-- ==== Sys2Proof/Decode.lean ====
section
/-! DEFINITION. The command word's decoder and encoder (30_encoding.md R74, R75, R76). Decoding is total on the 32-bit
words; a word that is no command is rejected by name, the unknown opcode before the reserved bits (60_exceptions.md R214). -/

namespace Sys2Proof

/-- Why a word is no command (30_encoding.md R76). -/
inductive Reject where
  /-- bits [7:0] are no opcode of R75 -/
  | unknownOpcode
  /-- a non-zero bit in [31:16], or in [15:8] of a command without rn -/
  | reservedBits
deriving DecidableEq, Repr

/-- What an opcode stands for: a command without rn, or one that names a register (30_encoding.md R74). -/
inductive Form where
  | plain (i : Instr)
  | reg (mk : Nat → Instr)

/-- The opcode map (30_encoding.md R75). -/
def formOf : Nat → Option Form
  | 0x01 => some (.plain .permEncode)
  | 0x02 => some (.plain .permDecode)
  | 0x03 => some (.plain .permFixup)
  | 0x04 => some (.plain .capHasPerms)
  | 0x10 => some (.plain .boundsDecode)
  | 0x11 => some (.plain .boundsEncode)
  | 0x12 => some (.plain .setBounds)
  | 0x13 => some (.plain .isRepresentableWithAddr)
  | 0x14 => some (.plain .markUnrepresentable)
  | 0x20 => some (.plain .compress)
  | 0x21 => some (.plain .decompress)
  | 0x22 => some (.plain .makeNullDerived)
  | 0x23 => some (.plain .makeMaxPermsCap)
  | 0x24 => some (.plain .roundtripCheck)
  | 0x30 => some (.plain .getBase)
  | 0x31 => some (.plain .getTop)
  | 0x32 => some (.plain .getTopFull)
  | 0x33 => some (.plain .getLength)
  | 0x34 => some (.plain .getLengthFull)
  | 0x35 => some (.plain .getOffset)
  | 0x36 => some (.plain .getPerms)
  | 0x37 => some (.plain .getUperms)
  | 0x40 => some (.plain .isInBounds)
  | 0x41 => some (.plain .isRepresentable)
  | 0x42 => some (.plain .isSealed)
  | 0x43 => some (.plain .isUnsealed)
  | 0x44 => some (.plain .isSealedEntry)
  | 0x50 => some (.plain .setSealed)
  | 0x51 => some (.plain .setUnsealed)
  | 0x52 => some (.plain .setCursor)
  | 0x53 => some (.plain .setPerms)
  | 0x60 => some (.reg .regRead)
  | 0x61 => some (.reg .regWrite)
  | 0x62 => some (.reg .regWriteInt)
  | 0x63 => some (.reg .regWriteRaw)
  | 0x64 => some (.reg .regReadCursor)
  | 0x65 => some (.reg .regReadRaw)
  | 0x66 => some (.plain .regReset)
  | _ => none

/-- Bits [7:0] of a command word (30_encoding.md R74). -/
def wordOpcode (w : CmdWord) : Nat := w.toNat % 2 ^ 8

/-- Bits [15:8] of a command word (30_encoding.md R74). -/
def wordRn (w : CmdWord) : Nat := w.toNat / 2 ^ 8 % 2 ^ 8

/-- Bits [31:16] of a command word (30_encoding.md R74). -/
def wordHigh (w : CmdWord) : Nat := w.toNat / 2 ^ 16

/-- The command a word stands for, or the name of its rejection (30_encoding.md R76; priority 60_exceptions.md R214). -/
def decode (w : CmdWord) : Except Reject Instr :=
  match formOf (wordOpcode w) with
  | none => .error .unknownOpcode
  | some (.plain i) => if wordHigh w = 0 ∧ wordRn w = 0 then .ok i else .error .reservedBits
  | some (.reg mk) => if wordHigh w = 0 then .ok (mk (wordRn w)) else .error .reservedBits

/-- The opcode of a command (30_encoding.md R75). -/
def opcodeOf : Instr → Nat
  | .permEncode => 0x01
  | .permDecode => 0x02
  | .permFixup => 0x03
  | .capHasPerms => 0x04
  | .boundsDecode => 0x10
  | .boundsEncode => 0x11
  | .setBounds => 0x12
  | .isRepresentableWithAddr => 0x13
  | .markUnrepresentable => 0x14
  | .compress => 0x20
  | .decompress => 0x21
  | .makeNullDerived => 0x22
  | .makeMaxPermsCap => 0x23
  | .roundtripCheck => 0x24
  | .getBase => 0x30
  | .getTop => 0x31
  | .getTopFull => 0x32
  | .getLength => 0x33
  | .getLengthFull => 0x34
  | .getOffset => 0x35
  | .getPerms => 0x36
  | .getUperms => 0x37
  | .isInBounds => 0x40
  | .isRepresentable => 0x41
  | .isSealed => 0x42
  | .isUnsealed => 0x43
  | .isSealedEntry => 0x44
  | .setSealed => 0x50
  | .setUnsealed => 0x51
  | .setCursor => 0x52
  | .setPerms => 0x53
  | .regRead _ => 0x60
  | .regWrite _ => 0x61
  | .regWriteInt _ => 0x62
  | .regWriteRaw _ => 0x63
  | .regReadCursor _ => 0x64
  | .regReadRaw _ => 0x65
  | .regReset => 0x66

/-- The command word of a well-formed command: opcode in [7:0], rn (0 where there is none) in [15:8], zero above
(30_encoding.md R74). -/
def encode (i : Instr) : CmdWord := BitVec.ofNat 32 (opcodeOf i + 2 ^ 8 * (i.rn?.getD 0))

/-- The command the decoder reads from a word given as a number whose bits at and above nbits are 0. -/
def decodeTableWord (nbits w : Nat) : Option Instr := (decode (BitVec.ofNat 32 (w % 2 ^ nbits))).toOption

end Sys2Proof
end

════════

Report, with no additional words, how many lines in the records above contain the word "getLengthFull".

▸ **Exercise response**: 2